This week I got two books out of the library. Well, I got more than two, but these two are the ones I want to talk about. One was The Queen of Attolia by Megan Whalen Turner, which I have read before, and the other one was The Princess and the Hound by Mette Ivie Harrison.
I read The Queen of Attolia first and it was every bit as good as I remembered it. In fact, better. (I love it when that happens!) I put it down with a sense of having gone so deep into the story that it was going to be hard to come back up to real life. Then I read The Princess and the Hound. It started out with some great possibilities, and I was getting rather excited to see where it would end up, but in the middle it started throwing me off. As I got closer and closer to the end, I found myself falling farther and farther out of the story, so when I reached the end I was merely reading words on the page. I wanted to throw it across the room! But I couldn't, because it was a library book and I didn't have any money to pay for it if I ripped it.

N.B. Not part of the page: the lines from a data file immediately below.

-- ==== Sys2Proof/Machine/RegTable.lean ====
section
/-! DEFINITION. The register table, row by row from the register tables of spec/ (R104-R106, R133-R136, R178-R186,
R217-R230, R263-R269, R307-R313, R352-R358, R383-R390, R417-R424, R445-R449, R476-R481, R510-R519, R539-R544,
R562, R563). A field named '-' in the spec is reserved (R19) and has no row. Where the spec gives no reset value
('Fused', 'Read from the stack' or a dash) the value is the model's: notes/assumptions/3.md. -/

namespace Sys2Proof.Machine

And it got me thinking: how some books can totally draw you into the story and others don't even skim the surface. What makes some books so great and others quite stupid? Part of it is the plot, I suppose. Good books often have great sub-plots as well as main plots to keep my mind active and interested. And the plot has to be relatively believable and consistent in order for me to keep reading. Without a plot, there's no story, right? But I think a lot of it has to do with the details of the author's writing. Really good books, I often find, are the ones where the author has thought about his/her writing. Not just dashing the ideas down on a page, but really sitting back and thinking about the exact words that will best convey the meaning. And mixing up the sentence structures so that the writing does not get stale.
Most often, what will make or break a good book for me are the details of a writing. Whether the author has taken trouble to really write a story so that it opens up in front of me, or if he's just recording his thoughts on paper.
As Snoopy so aptly put it, "Good writing takes an enormous amount of concentration."